🤖 AI Summary
Prior work lacks systematic evaluation of how data processing frameworks impact end-to-end deep learning training and inference—particularly regarding performance-energy trade-offs across data loading, preprocessing, and batch feeding stages in conjunction with GPU computation.
Method: We conduct the first comprehensive empirical study comparing Pandas, Polars, and Dask across diverse deep learning workloads—including CNNs and Transformers trained on ImageNet and WikiText—measuring runtime, memory footprint, disk I/O, and CPU/GPU power consumption under varying data scales and I/O characteristics.

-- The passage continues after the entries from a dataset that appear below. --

-- ==== Sys2Proof/Certificates/Slice0/Obligations.lean ====
section
/-! DEFINITION. The statements about the ZS-32 model, for the provers. -/

section
open Sys2Proof Sys2Proof.Machine

/-- The channel byte of OPEN for a channel or ANY (R198). -/
def openChannelByte (c : Option Channel) : Byte := c.elim 0xFF (byte ·.val)

/-- The input byte of OPEN (R198). -/
def inputByte : Input → Byte
  | .a => 0
  | .b => 1

/-- The binding byte of CONFIGURE (R198). -/
def bindingByte (k : Option Zone) : Byte := k.elim 0xFF (byte ·.val)

/-! ### The queue of commands and the tick -/

/-- A step takes the command at the front of the queue and executes it with the queue's rest. -/
def Obligations.StepRunsTheFrontCommand : Prop :=
  ∀ (c : Instr) (rest : List Instr) (s : State),
    step { s with pending := c :: rest } = exec c { s with pending := rest }

/-- Every command is answered with a next state, and no command touches the queue. -/
def Obligations.EveryCommandIsAnswered : Prop :=
  ∀ (c : Instr) (s : State), ∃ t, exec c s = .next t ∧ t.pending = s.pending

/-- A step on an empty queue is one millisecond at the station: the clock moves on by one, every running timer goes
from n to n − 1 milliseconds and waits at 0, the settling time after a reset is over, and nothing else changes; a
station that pin reset holds does not change at all (the model's choice, log entries 3, 18 and 30). -/
def Obligations.EmptyQueueTicksOneMillisecond : Prop :=
  let timer : Timer → Timer := fun t => match t with
    | .running n => .running (n - 1)
    | .stopped => .stopped
  let expiring : ExpiringTimer → ExpiringTimer := fun t => match t with
    | .running n => .running (n - 1)
    | .stopped => .stopped
    | .expired => .expired
  let guard : Guard → Guard := fun g => match g with
    | .openGuard n => .openGuard (n - 1)
    | .drainGuard n => .drainGuard (n - 1)
    | .stopped => .stopped
  (∀ s : State, s.pending = [] → s.Awake → ∃ t, step s = .next t ∧
     t = { s with zs := { s.zs with
       clock := s.zs.clock + 1
       rst := { s.zs.rst with settling := false }
       memb := { s.zs.memb with
         presenceTimer := timer s.zs.memb.presenceTimer
         joinWindow := timer s.zs.memb.joinWindow
         roster := s.zs.memb.roster.map fun e => { e with silence := expiring e.silence } }
       table := { s.zs.table with channels := t.zs.table.channels }
       source := { inA := { s.zs.source.inA with timer := expiring s.zs.source.inA.timer }
                   inB := { s.zs.source.inB with timer := expiring s.zs.source.inB.timer } }
       mixer := t.zs.mixer } } ∧
     (∀ c : Channel, t.zs.table.channels[c] =
       { s.zs.table.channels[c] with guard := guard s.zs.table.channels[c].guard }) ∧
     (∀ o : Fin 4, t.zs.mixer.outputs[o] =
       { s.zs.mixer.outputs[o] with chime := timer s.zs.mixer.outputs[o].chime })) ∧
  (∀ s : State, s.pending = [] → s.zs.rst.held = true → step s = .next s)

/-! ### Reset and transactions -/

/-- What pin reset leaves, block by block (R1, R30, R60, R71, R87, R109, R122, R148, R158, R167). The state after
reset has every invariant. The cleared membership unit and source unit that other statements name have the fields of
R30 and R71. -/
def Obligations.ResetLeavesTheAfterResetValues : Prop :=
  (State.reset.pending = [] ∧ State.reset.zs.setup = none ∧
   State.reset.zs.line.outq = [] ∧ State.reset.zs.line.inq = [] ∧ State.reset.zs.line.fails = 0 ∧
   State.reset.zs.line.vetoSeen = false ∧ State.reset.zs.line.vetoCount = 0 ∧
   State.reset.zs.line.receiver = .off ∧ State.reset.zs.line.halt = false ∧
   State.reset.zs.memb = Membership.clearedIn .unconfigured ∧
   (∀ c : Channel, State.reset.zs.table.channels[c] =
     { owner := none, length := none, phase := .free, guard := .stopped }) ∧
   (∀ k : Zone, State.reset.zs.table.zones[k] = [] ∧ State.reset.zs.table.leads[k] = false) ∧
   State.reset.zs.table.digest = 0 ∧ State.reset.zs.table.comparison = none ∧
   State.reset.zs.source = Source.cleared ∧
   (∀ o : Fin 4, State.reset.zs.mixer.outputs[o].zone = none ∧ State.reset.zs.mixer.outputs[o].state = .silent ∧
     State.reset.zs.mixer.outputs[o].chime = .stopped ∧ State.reset.zs.mixer.outputs[o].fg = none ∧
     State.reset.zs.mixer.outputs[o].duck = none ∧ State.reset.zs.mixer.outputs[o].bg = none) ∧
   State.reset.zs.port.phase = .ready ∧ State.reset.zs.port.cmdBuf = [] ∧ State.reset.zs.port.resBuf = [] ∧
   State.reset.zs.port.readPos = 0 ∧ State.reset.zs.port.firstByte = false ∧ State.reset.zs.port.refused = false ∧
   State.reset.zs.port.cmd = none ∧
   State.reset.zs.notices = { records := [], gap := 0, mask := 0 } ∧ State.reset.zs.statusByte = 0x00) ∧
  (State.reset.zs.table.DigestCurrent ∧ State.reset.zs.table.ListsOk ∧ State.reset.zs.table.ChannelsOk ∧
     State.reset.zs.table.ClaimsOwned ∧ State.reset.zs.notices.Ok ∧ State.reset.zs.port.Ok ∧
     State.reset.zs.LineOk ∧ State.reset.zs.PeersOk ∧ State.reset.zs.memb.evictHeld.Pairwise (· < ·)) ∧
  (∀ st : StationState, Membership.clearedIn st =
     { state := st, roster := [], presenceTimer := .stopped, presenceQueued := false, presenceHeld := false,
       joinWindow := .stopped, evictQueued := [], evictHeld := [], restateRun := false, cursor := .openStep 0,
       disagreement := none }) ∧
  (∀ i : Input, Source.cleared.get i =
     { bound := none, starting := none, driving := none, timer := .stopped, pending := false, request := .none,
       merged := false })

/-- PIN_RESET of at least 1 µs puts every block at its after-reset values and holds it there, driving nothing; a
shorter one is disregarded; RESET_RELEASE lets the station go on as UNCONFIGURED (R200). While RST_N stays low no
event but the release, a longer low level and the select pin reaches the station, and no byte is taken or given
(R200). What a held station does with events and transactions is the model's choice (log entries 19 and 30), and so
are the position 0 in the chime tone after reset (log entry 17) and the settling time that begins at the release (log
entry 18). -/
def Obligations.PinResetHoldsUntilRelease : Prop :=
  ((∀ (s : State) (ns : Nat), 1000 ≤ ns → ∃ t, exec (.pinReset ns) s = .next t ∧ t.pending = s.pending ∧
     t.zs.rst.held = true ∧ t.zs.setup = none ∧
     t.zs.line = { outq := [], inq := [], fails := 0, vetoSeen := false, vetoCount := 0, receiver := .off,
                   gapBits := 0, halt := false, attempt := none, reception := none } ∧
     t.zs.memb = { state := .unconfigured, roster := [], presenceTimer := .stopped, presenceQueued := false,
                   presenceHeld := false, joinWindow := .stopped, evictQueued := [], evictHeld := [],
                   restateRun := false, cursor := .openStep 0, disagreement := none } ∧
     (∀ c : Channel, t.zs.table.channels[c] =
       { owner := none, length := none, phase := .free, guard := .stopped }) ∧
     (∀ k : Zone, t.zs.table.zones[k] = [] ∧ t.zs.table.leads[k] = false) ∧
     t.zs.table.digest = 0 ∧ t.zs.table.comparison = none ∧
     (∀ i : Input, t.zs.source.get i =
       { bound := none, starting := none, driving := none, timer := .stopped, pending := false, request := .none,
         merged := false }) ∧
     t.zs.notices = { records := [], gap := 0, mask := 0 } ∧
     (∀ o : Fin 4, t.zs.mixer.outputs[o] =
       { zone := none, state := .silent, chime := .stopped, fg := none, duck := none, bg := none, tonePos := 0,
         sample := 0 }) ∧
     (∀ c : Channel, t.zs.audio.driven[c] = none) ∧
     t.zs.port.phase = .ready ∧ t.zs.port.cmdBuf = [] ∧ t.zs.port.resBuf = [] ∧ t.zs.port.refused = false ∧
     t.zs.port.cmd = none ∧ t.zs.port.sdo = none ∧
     (t.zs.port.transaction = .idle ↔ s.zs.port.transaction = .idle) ∧
     t.zs.interrupt = false ∧ t.zs.lineBits = none ∧ t.zs.drivesHeard = false ∧ t.zs.drivesVeto = false ∧
     t.zs.drivesMarks = false) ∧
   (∀ (s : State) (ns : Nat), ns < 1000 → exec (.pinReset ns) s = .next s) ∧
   (∀ s : State, s.zs.rst.held = true →
     exec .resetRelease s = .next { s with zs := { s.zs with rst := { held := false, settling := true } } }) ∧
   (∀ s : State, s.Awake → exec .resetRelease s = .next s)) ∧
  (∀ (c : Instr) (s : State), s.zs.rst.held = true →
     ((∀ ns, c ≠ .pinReset ns) → c ≠ .resetRelease → (∀ h e, c ≠ .transactionBegin h e) → c ≠ .transactionEnd →
       exec c s = .next s) ∧
     (∀ h e, exec (.transactionBegin h e) s =
       .next { s with zs := { s.zs with port := { s.zs.port with transaction := .disregarded, sdo := none } } }))
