-- ==== Sys2Proof/Laws/State.lean ====
section
/-! SUPPORT. One lemma per field and update of the station, true by rfl: what each unconditional operation of
Machine/ leaves alone, and what it writes. -/

namespace Sys2Proof.Machine

@[simp] theorem tabulate_get {α : Type} {n : Nat} (f : Fin n → α) (i : Fin n) : (tabulate f)[i] = f i := by
  simp [tabulate]
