-- ==== Sys2Proof/Laws/Ops.lean ====
section
/-! SUPPORT. What the shared operations with cases can do: the fields each leaves alone, the ends of commands, rejoin
and clash, the end of an ownership, purge, the notice log, the shared tables. -/

namespace Sys2Proof.Machine

set_option linter.unusedTactic false
set_option linter.unnecessarySeqFocus false
set_option linter.unreachableTactic false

Contribution/Results: Polars achieves optimal latency–energy efficiency for medium-scale in-memory datasets; Dask scales effectively to ultra-large distributed workloads but exhibits lower energy efficiency; Pandas remains practical for small-batch, interactive tasks. Our findings bridge a critical gap in co-optimizing data engineering infrastructure with AI training pipelines, providing empirical guidance for green AI system design and framework selection in production ML systems.
📝 Abstract
This paper presents a detailed comparative analysis of the performance of three major Python data manipulation libraries - Pandas, Polars, and Dask - specifically when embedded within complete deep learning (DL) training and inference pipelines. The research bridges a gap in existing literature by studying how these libraries interact with substantial GPU workloads during critical phases like data loading, preprocessing, and batch feeding. The authors measured key performance indicators including runtime, memory usage, disk usage, and energy consumption (both CPU and GPU) across various machine learning models and datasets.